2023: A black year for human rights activists in Russia

As of: December 29, 2023 6:44 a.m

The punishments imposed on opposition figures and critics in Russia this year were draconian. Unpopular organizations and media were banned. Civil society still exists – but for how long?

A dozen people stand in thick snow in front of the remains of the wall of a notorious former prison complex in Moscow. They listen attentively to a young woman who shows old photos and documents. She traces the lives of individuals in order to make the horror of Stalinist terror tangible.

Something like this is more important than ever today because the number of political prisoners in Russia is increasing, says one of the listeners. “It’s all the more important now to remember what it was like. And how terrible it will be when we really go back to that time.”

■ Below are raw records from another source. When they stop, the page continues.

-- ==== Sys2Proof/Machine/Registers.lean ====
section
/-!
DEFINITION. The named operations of the state: who issues, what a word reads (R67) and writes (R85, R89, R91, R146), how
a word ends (R63, R64, R71, R72), event records (R357), frames cleared and given back (R391).
-/

namespace Sys2Proof.Machine

/-- What one step answers. -/
abbrev Result := Host.Outcome State Fault Refusal

namespace State

/-! ## Who issues -/

/-- Number of a core's group slot in the tables of groups. -/
def groupKey (core slot : Nat) : Nat := 16 * core + slot

/-- The issuing group's number. -/
def gkey (s : State) : Nat := groupKey s.cur.core s.cur.slot

/-- Near-tier die of a core (R12). -/
def dieOf (core : Nat) : Nat := core / 64

/-- Cluster of a core (R92). -/
def clusterOf (core : Nat) : Nat := core / 4

def groupAt (s : State) (k : Nat) : Group := s.groups.get k Group.free
def sysAt (s : State) (k : Nat) : GroupSys := s.sys.get k GroupSys.free
def blockAt (s : State) (id : Nat) : Block := s.blocks.get id Block.none
def launchAt (s : State) (id : Nat) : Launch := s.launches.get id Launch.none
def coreAt (s : State) (c : Nat) : CoreState := s.cores.get c CoreState.reset
def clusterAt (s : State) (c : Nat) : Cluster := s.clusters.get c Cluster.reset
def dieAt (s : State) (d : Nat) : Die := s.dies.get d Die.reset
def contextAt (s : State) (c : Nat) : Context := s.contexts.get c Context.none
def firmAt (s : State) (c : Nat) : ContextFirm := s.firm.get c ContextFirm.none
def frameAt (s : State) (f : Nat) : FrameRecord := s.hw.frames.get f FrameRecord.free
def partitionAt (s : State) (p : Nat) : Partition := s.hw.partitions.get p Partition.none
def spaceAt (s : State) (n : Nat) : Space := s.hw.spaces.get n (Space.boot n)

/-- The issuing group, its block, context, core and split as they stand now. -/
def group (s : State) : Group := s.groupAt s.gkey
def gsys (s : State) : GroupSys := s.sysAt s.gkey
def block (s : State) : Block := s.blockAt s.group.block
def context (s : State) : Context := s.contextAt s.block.context
def core (s : State) : CoreState := s.coreAt s.cur.core

/-- The group as the words of the issue group read it: as it stood before an open chain (R67). -/
def vgroup (s : State) : Group :=
  match s.snap with
  | some k => k.group
  | none => s.group

def vsys (s : State) : GroupSys :=
  match s.snap with
  | some k => k.sys
  | none => s.gsys

def vblock (s : State) : Block :=
  match s.snap with
  | some k => k.block
  | none => s.block

def vcontext (s : State) : Context :=
  match s.snap with
  | some k => k.context
  | none => s.context

end State

/-- Split `n` of a group. -/
def Group.splitAt (g : Group) (n : Nat) : Split := g.splits.get n Split.none

/-- Lanes in no split's mask and no deferred record (R91). -/
def Group.taken (g : Group) : LaneMask :=
  g.splits.foldl (fun m e => m ||| e.2.mask ||| (match e.2.record with | some r => r.2.2 | none => 0)) 0

def Group.dormant (g : Group) : LaneMask := ~~~ g.taken

namespace State

/-- The issuing split as it stands now, and as the words of the issue group read it. -/
def split (s : State) : Split := s.group.splitAt s.cur.split
def vsplit (s : State) : Split := s.vgroup.splitAt s.cur.split

/-- The active lanes of the word at hand (R67, R91). -/
def active (s : State) : LaneMask := s.vsplit.mask

/-! ## Updates -/

def setGroupAt (s : State) (k : Nat) (g : Group) : State := { s with groups := s.groups.set k g }
def setSysAt (s : State) (k : Nat) (g : GroupSys) : State := { s with sys := s.sys.set k g }
def setBlockAt (s : State) (id : Nat) (b : Block) : State := { s with blocks := s.blocks.set id b }
def setLaunchAt (s : State) (id : Nat) (l : Launch) : State := { s with launches := s.launches.set id l }
def setCoreAt (s : State) (c : Nat) (k : CoreState) : State := { s with cores := s.cores.set c k }
def setClusterAt (s : State) (c : Nat) (k : Cluster) : State := { s with clusters := s.clusters.set c k }
def setDieAt (s : State) (d : Nat) (k : Die) : State := { s with dies := s.dies.set d k }
def setContextAt (s : State) (c : Nat) (k : Context) : State := { s with contexts := s.contexts.set c k }
def setFirmAt (s : State) (c : Nat) (k : ContextFirm) : State := { s with firm := s.firm.set c k }
def setHw (s : State) (h : Module) : State := { s with hw := h }
def setFrameAt (s : State) (f : Nat) (r : FrameRecord) : State :=
  s.setHw { s.hw with frames := s.hw.frames.set f r }
def setSpaceAt (s : State) (n : Nat) (x : Space) : State := s.setHw { s.hw with spaces := s.hw.spaces.set n x }
def setMem (s : State) (m : Memory) : State := { s with mem := m }
def setSpad (s : State) (m : Memory) : State := { s with spad := m }
def setLast (s : State) (l : Last) : State := { s with last := l }
def setGroup (s : State) (g : Group) : State := s.setGroupAt s.gkey g
def setSys (s : State) (g : GroupSys) : State := s.setSysAt s.gkey g
def setBlock (s : State) (b : Block) : State := s.setBlockAt s.group.block b
def setSplit (s : State) (x : Split) : State :=
  s.setGroup { s.group with splits := s.group.splits.set s.cur.split x }

/-- A name not used before. -/
def freshId (s : State) : Nat := s.nextId
def bumpId (s : State) : State := { s with nextId := s.nextId + 1 }

end State

/-! ## Destinations not yet counted off (R85) -/

/-- The registers from `r` that a pair or a single value occupies. -/
def regRange (r n : Nat) : List Nat := (List.range n).map (r + ·)

/-- Vector registers that an outstanding operation will write. -/
def OpAct.vdests : OpAct → List Nat
  | .load w x => regRange x.toNat w.regs
  | .atom fn x => regRange x.toNat (if fn.wide then 2 else 1)
  | .latRead w x => regRange x.toNat (if w == .b64 then 2 else 1)
  | .latTry wide x _ => regRange x.toNat (if wide then 2 else 1)
  | .accrd _ d fmt _ _ _ => regRange d.toNat (if fmt.wide then 2 else 1)
  | _ => []

/-- Scalar registers that an outstanding operation will write; am0 to am2 are never written (R100). -/
def OpAct.sdests : OpAct → List Nat
  | .scalarLoad n d => (regRange d.toNat (n / 4)).filter (· < 61)
  | .constLoad d => (regRange d.toNat 1).filter (· < 61)
  | _ => []

/-- Predicates that an outstanding operation will write. -/
def OpAct.pdests : OpAct → List Nat
  | .latTry _ _ p => [p.toNat]
  | .wpin p _ => [p.toNat]
  | _ => []

/-- Operations outstanding whose destinations are not interlocked. -/
def GroupSys.loads (g : GroupSys) : List Pending := g.ld ++ g.tm

/-- Lanes of vector register `r` that an operation will write (R85, R146, R224). -/
def Pending.vlanes (p : Pending) (r : Nat) : LaneMask := if p.act.vdests.contains r then p.mask else 0

/-- Lanes of predicate `r` that an operation will write: all of them for WPIN (R85, R281, R338). -/
def Pending.planes (p : Pending) (r : Nat) : LaneMask :=
  if p.act.pdests.contains r then
    match p.act with
    | .wpin _ _ => BitVec.allOnes 96
    | _ => p.mask
  else 0

/-- Lanes of a vector register, or of a predicate, whose value a load has still to bring. -/
def GroupSys.busyV (g : GroupSys) (r : Nat) : LaneMask := g.loads.foldl (fun m p => m ||| p.vlanes r) 0
def GroupSys.busyS (g : GroupSys) (r : Nat) : Bool := g.loads.any fun p => p.act.sdests.contains r
def GroupSys.busyP (g : GroupSys) (r : Nat) : LaneMask := g.loads.foldl (fun m p => m ||| p.planes r) 0

/-- Lanes `m` marked under number `r`. -/
def markLanes (t : Table LaneMask) (r : Nat) (m : LaneMask) : Table LaneMask := if m = 0 then t else t.set r (t.get r 0 ||| m)

/-- A write of lanes of vector register `r` before its load counts off leaves them undefined at count-off (R85). -/
def Pending.spoilV (r : Nat) (m : LaneMask) (p : Pending) : Pending :=
  { p with spoiled := markLanes p.spoiled r (m &&& p.vlanes r) }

550 politically motivated judgments

Comparisons with the Stalin era – they have never been heard as frequently as this year. The civil rights portal OVD-Info counted more than 550 politically motivated judgments by December. More than last year, says lawyer Polina Kurakina. There are also harsher prison sentences, harsher sentences, more solitary confinement, stricter and sometimes cruel prison conditions.

Vladimir Kara-Murza, 25 years in prison camp; Alexei Navalny, 19 years old; Dmitry Ivanov, 8.5 years old; Sascha Skotschilenko, seven years old; Igor Baryshnikov, Alexei Moskalev, Alexander Nozdrinov – the list of those who ended up in Russian prison camps for alleged violations of law and order has grown longer with each passing month.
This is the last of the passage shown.